___ Source information

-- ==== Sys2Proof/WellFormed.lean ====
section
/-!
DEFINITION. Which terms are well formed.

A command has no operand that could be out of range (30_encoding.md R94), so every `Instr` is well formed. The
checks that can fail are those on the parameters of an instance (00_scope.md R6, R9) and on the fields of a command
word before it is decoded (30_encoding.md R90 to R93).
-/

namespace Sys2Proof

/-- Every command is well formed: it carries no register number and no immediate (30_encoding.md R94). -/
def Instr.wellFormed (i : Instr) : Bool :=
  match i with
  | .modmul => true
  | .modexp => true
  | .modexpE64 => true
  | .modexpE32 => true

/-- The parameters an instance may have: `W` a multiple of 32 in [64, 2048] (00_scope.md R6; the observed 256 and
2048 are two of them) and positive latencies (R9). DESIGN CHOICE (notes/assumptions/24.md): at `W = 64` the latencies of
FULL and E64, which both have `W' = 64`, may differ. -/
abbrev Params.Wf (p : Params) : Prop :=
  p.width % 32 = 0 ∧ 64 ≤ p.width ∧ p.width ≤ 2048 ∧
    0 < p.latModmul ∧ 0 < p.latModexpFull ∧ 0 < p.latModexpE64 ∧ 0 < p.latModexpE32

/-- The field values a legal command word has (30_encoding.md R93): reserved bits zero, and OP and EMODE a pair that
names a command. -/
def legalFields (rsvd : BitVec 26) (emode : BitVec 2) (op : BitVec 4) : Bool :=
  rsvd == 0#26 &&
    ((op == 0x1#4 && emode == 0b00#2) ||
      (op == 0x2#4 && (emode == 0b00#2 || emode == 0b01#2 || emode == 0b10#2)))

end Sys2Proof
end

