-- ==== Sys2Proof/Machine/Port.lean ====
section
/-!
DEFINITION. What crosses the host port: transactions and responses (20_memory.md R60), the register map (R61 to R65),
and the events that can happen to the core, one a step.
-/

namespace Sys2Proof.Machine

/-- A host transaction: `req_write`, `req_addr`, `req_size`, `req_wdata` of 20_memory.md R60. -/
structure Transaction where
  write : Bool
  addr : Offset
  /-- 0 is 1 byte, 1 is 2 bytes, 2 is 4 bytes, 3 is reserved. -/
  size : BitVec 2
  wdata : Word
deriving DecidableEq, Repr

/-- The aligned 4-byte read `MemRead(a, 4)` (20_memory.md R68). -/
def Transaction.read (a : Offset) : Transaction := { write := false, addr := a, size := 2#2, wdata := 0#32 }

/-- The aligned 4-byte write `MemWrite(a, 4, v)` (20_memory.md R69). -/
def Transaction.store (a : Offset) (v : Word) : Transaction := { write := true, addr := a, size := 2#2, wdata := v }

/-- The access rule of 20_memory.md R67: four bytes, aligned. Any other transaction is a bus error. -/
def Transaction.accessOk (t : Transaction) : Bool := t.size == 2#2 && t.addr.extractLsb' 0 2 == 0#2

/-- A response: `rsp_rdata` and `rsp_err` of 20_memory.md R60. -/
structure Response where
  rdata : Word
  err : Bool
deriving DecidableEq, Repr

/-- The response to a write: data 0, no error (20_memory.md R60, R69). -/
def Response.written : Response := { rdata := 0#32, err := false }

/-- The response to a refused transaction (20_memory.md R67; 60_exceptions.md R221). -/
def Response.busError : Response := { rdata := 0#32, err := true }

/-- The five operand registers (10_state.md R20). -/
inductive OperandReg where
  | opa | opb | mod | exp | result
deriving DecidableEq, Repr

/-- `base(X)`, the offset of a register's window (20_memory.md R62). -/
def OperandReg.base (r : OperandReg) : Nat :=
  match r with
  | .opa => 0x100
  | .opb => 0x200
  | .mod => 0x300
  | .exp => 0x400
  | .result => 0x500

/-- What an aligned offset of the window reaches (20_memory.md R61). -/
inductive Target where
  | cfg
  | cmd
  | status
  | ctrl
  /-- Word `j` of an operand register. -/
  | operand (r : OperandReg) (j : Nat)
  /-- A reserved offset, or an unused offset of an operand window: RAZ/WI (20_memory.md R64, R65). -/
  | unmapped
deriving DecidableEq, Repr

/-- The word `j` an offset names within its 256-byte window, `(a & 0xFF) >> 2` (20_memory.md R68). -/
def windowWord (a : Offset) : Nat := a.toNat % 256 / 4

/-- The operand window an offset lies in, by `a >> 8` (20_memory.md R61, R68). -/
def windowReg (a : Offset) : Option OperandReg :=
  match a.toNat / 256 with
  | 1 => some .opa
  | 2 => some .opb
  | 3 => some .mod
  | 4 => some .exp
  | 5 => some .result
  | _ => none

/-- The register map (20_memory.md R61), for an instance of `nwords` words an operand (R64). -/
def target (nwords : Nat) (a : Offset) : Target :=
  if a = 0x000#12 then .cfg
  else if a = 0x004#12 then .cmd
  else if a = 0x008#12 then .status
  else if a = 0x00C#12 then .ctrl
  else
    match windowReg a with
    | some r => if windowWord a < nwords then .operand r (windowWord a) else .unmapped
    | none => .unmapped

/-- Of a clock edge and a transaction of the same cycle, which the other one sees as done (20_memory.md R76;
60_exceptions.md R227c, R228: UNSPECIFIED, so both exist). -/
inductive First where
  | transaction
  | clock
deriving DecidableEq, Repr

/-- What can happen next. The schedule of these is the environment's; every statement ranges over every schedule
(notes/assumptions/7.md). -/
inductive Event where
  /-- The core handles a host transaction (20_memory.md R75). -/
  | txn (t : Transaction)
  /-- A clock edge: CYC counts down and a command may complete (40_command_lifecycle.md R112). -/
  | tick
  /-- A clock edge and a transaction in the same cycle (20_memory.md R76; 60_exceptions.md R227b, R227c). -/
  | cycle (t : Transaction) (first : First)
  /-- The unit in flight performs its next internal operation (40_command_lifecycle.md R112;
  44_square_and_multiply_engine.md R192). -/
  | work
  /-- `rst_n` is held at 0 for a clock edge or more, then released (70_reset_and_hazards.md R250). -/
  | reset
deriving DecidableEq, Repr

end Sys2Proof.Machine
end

______
___ Source information

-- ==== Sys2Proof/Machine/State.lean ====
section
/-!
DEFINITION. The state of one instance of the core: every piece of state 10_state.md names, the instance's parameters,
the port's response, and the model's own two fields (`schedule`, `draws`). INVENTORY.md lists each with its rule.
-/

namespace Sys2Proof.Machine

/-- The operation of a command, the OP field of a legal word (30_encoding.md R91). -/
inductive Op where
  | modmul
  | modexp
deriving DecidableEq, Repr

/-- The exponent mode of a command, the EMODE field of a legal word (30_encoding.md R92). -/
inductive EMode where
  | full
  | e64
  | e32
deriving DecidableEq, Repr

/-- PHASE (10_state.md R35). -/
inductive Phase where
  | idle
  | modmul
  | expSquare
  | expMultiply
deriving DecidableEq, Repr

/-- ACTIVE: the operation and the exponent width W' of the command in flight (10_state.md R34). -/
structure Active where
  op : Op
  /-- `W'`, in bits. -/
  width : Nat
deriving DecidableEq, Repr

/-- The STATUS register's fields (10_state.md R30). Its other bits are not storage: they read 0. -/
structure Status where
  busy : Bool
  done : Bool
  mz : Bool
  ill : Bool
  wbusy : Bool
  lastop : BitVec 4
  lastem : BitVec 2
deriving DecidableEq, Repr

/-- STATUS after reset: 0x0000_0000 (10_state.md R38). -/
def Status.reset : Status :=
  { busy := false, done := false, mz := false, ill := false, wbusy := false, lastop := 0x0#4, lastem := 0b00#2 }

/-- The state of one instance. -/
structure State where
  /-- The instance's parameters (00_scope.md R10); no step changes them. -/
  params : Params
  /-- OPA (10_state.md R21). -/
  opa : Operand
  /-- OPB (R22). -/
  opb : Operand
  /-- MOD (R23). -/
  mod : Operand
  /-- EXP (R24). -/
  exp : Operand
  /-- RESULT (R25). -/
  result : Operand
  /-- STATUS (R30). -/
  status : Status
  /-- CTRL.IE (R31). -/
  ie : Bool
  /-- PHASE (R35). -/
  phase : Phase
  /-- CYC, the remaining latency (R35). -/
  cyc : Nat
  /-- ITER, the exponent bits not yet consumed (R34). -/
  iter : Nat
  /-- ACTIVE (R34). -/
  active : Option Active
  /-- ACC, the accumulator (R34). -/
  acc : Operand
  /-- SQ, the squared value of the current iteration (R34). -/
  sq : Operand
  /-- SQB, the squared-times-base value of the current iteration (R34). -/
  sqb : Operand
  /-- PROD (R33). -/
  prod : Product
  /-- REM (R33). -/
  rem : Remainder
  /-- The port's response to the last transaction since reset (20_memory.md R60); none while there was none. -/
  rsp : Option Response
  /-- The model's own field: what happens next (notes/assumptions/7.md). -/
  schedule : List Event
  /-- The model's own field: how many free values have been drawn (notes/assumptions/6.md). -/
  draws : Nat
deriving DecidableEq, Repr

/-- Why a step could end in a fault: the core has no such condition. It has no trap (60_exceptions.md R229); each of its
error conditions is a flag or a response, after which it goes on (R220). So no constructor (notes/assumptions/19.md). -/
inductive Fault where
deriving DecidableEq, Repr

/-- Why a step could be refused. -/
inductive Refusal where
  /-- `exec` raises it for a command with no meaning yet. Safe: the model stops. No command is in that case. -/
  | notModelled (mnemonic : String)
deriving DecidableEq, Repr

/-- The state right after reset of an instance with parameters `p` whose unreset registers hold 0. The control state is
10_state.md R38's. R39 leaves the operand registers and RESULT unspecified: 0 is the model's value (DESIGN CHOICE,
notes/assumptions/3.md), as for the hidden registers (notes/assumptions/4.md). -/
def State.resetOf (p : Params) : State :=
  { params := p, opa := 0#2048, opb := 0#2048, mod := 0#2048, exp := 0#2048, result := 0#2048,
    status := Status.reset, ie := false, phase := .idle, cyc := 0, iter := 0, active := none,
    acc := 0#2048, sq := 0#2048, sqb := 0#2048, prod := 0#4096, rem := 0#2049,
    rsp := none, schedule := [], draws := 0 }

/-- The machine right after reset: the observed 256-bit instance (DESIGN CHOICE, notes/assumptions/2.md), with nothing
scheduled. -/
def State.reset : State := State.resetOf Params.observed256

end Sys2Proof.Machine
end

______

(Task prompt)
Take from the material above the lines running from the one with "2048 are two" through the one with "p.width % 32", and repeat them exactly, with nothing else.

(Result)
2048 are two of them) and positive latencies (R9). DESIGN CHOICE (notes/assumptions/24.md): at `W = 64` the latencies of
FULL and E64, which both have `W' = 64`, may differ. -/
abbrev Params.Wf (p : Params) : Prop :=
  p.width % 32 = 0 ∧ 64 ≤ p.width ∧ p.width ≤ 2048 ∧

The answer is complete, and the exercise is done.